Looking at the deal, Leung said considering the ticket price and debt (which he estimates at about $3.3 million), the takeout valuation is at 3.2x EV/Sales for calendar 2021. With the acquisition, Leung estimated Tantalus at cash of about $11.1 million and debt of about $11.4 million.
“In our opinion, this is a very strategic acquisition for Tantalus as it complements its TUNet platform very well and catapults the company into the forefront of assisting utilities prepare for the integration of EVs and DERs such as solar and storage projects, thereby increasing its total addressable market opportunity,” Leung wrote.
Leung has made adjustments to his estimates and is calling for full fiscal 2021 revenue and EBITDA for Tantalus of $33.6 million and negative $0.8 million, respectively, (compared to 2020’s $33.0 million and $2.6 million, respectively) and fiscal 2022 revenue and EBITDA of $40.8 million and negative $0.2 million, respectively.
On valuation, Leung sees GRID’s EV/Revenue going from 2.0x in 2020 to 2.0x in 2021 to 1.6x in 2022.
“We reiterate our Buy rating and C$4.00 target price, which is based on 3.5x CY22e EV/Sales. The stock currently trades at 1.6x versus comparables at 3.7x,” he said.

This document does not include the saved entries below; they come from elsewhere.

-- ==== Sys2Proof/Tests/Slice0.lean ====
section
/-! SUPPORT. Tests of the model against the spec's worked examples (95_test_vectors.md), the smoke test of well-formedness,
and for each statement with hypotheses a witness that meets them. -/

namespace Sys2Proof.Tests

open Sys2Proof.Machine

/-- The state an outcome leads to. -/
def after (o : Host.Outcome State Fault Refusal) : Option State :=
  match o with
  | .next t => some t
  | _ => none

/-- An engine of 2 registers and 4 cells with all four flags set (95_test_vectors.md part 2). -/
def two (x y : Byte) : State := { State.resetWith ⟨2, 4⟩ with regs := [x, y], sr := 0xF }

/-- The registers and `SR` after an instruction. -/
def regsSr (i : Instr) (s : State) : Option (List Byte × Nibble) := (after (exec i s)).map (fun t => (t.regs, t.sr))

/-! Words written out bit by bit from 30_encoding.md R50, R52: opcode byte, op1 = 10100101, op2 = 00111100. -/

theorem test_word_load : decodeTableWord 24 0b000000001010010100111100 = some (.load 0xA5 0x3C) := by decide
theorem test_word_store : decodeTableWord 24 0b000000011010010100111100 = some (.store 0xA5 0x3C) := by decide
theorem test_word_move : decodeTableWord 24 0b000000101010010100111100 = some (.move 0xA5 0x3C) := by decide
theorem test_word_add : decodeTableWord 24 0b000000111010010100111100 = some (.add 0xA5 0x3C) := by decide
theorem test_word_sub : decodeTableWord 24 0b000001001010010100111100 = some (.sub 0xA5 0x3C) := by decide
theorem test_word_inc : decodeTableWord 24 0b000001011010010100111100 = some (.inc 0xA5 0x3C) := by decide
theorem test_word_dec : decodeTableWord 24 0b000001101010010100111100 = some (.dec 0xA5 0x3C) := by decide
theorem test_word_and : decodeTableWord 24 0b000001111010010100111100 = some (.and 0xA5 0x3C) := by decide
theorem test_word_or : decodeTableWord 24 0b000010001010010100111100 = some (.or 0xA5 0x3C) := by decide
theorem test_word_xor : decodeTableWord 24 0b000010011010010100111100 = some (.xor 0xA5 0x3C) := by decide
theorem test_word_not : decodeTableWord 24 0b000010101010010100111100 = some (.not 0xA5 0x3C) := by decide
theorem test_word_shl : decodeTableWord 24 0b000010111010010100111100 = some (.shl 0xA5 0x3C) := by decide
theorem test_word_shr : decodeTableWord 24 0b000011001010010100111100 = some (.shr 0xA5 0x3C) := by decide
theorem test_word_jmp : decodeTableWord 24 0b000011011010010100111100 = some (.jmp 0xA5 0x3C) := by decide
theorem test_word_jz : decodeTableWord 24 0b000011101010010100111100 = some (.jz 0xA5 0x3C) := by decide
theorem test_word_jnz : decodeTableWord 24 0b000011111010010100111100 = some (.jnz 0xA5 0x3C) := by decide
theorem test_word_halt : decodeTableWord 24 0b000100001010010100111100 = some (.halt 0xA5 0x3C) := by decide
/-- The lowest opcode byte outside the table (R54). -/
theorem test_word_unknown : decodeTableWord 24 0b000100011010010100111100 = none := by decide
/-- The encoder writes the example bytes of R90. -/
theorem test_encode_load : encode (.load 0 10) = [0x00, 0x00, 0x0A] := by decide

At press time, Leung’s C$4.00 target represented a projected one-year return of 122 per cent.
Tantalus Systems began trading on the TSX Venture a year ago and so far has seen its share price drop, currently down 49 per cent over that time span. Year-to-date, the stock is down about five per cent.
The company last reported earnings in mid-November where its Q3 2021 featured revenue of $8.5 million compared to $8.8 million for the prior year period and adjusted EBITDA of negative $580,535 versus positive $951,927 a year earlier. The company said the drop in earnings was primarily due to incremental public company expenses and the reduction in SR&ED (Scientific Research and Experimental Development) funding in 2021.
In other recent news, Tantalus announced in December a partnership with Irby Utilities, a subsidiary of Sonepar USA that offers fibre network solutions. The partnership will see Irby and Tantalus team up to offer utilities Tantalus’ TRUSense Fiber Gateway.
“In partnering with Tantalus, Irby Utilities is able to provide a differentiated solution to our utility customers,” said Geff Smith, VP Technology and Communications at Irby Utilities, in a press release.
“Working together, we will deliver a solution that unlocks significant benefits from utilities’ investments in fibre. Utilities will be able to achieve situational awareness today by accessing data from the edge of the grid—regardless of what AMI system they have deployed—while preparing for the operational and environmental challenges of tomorrow,” Smith said.
Disclosure: Tantalus Systems is an annual sponsor of Cantech Letter.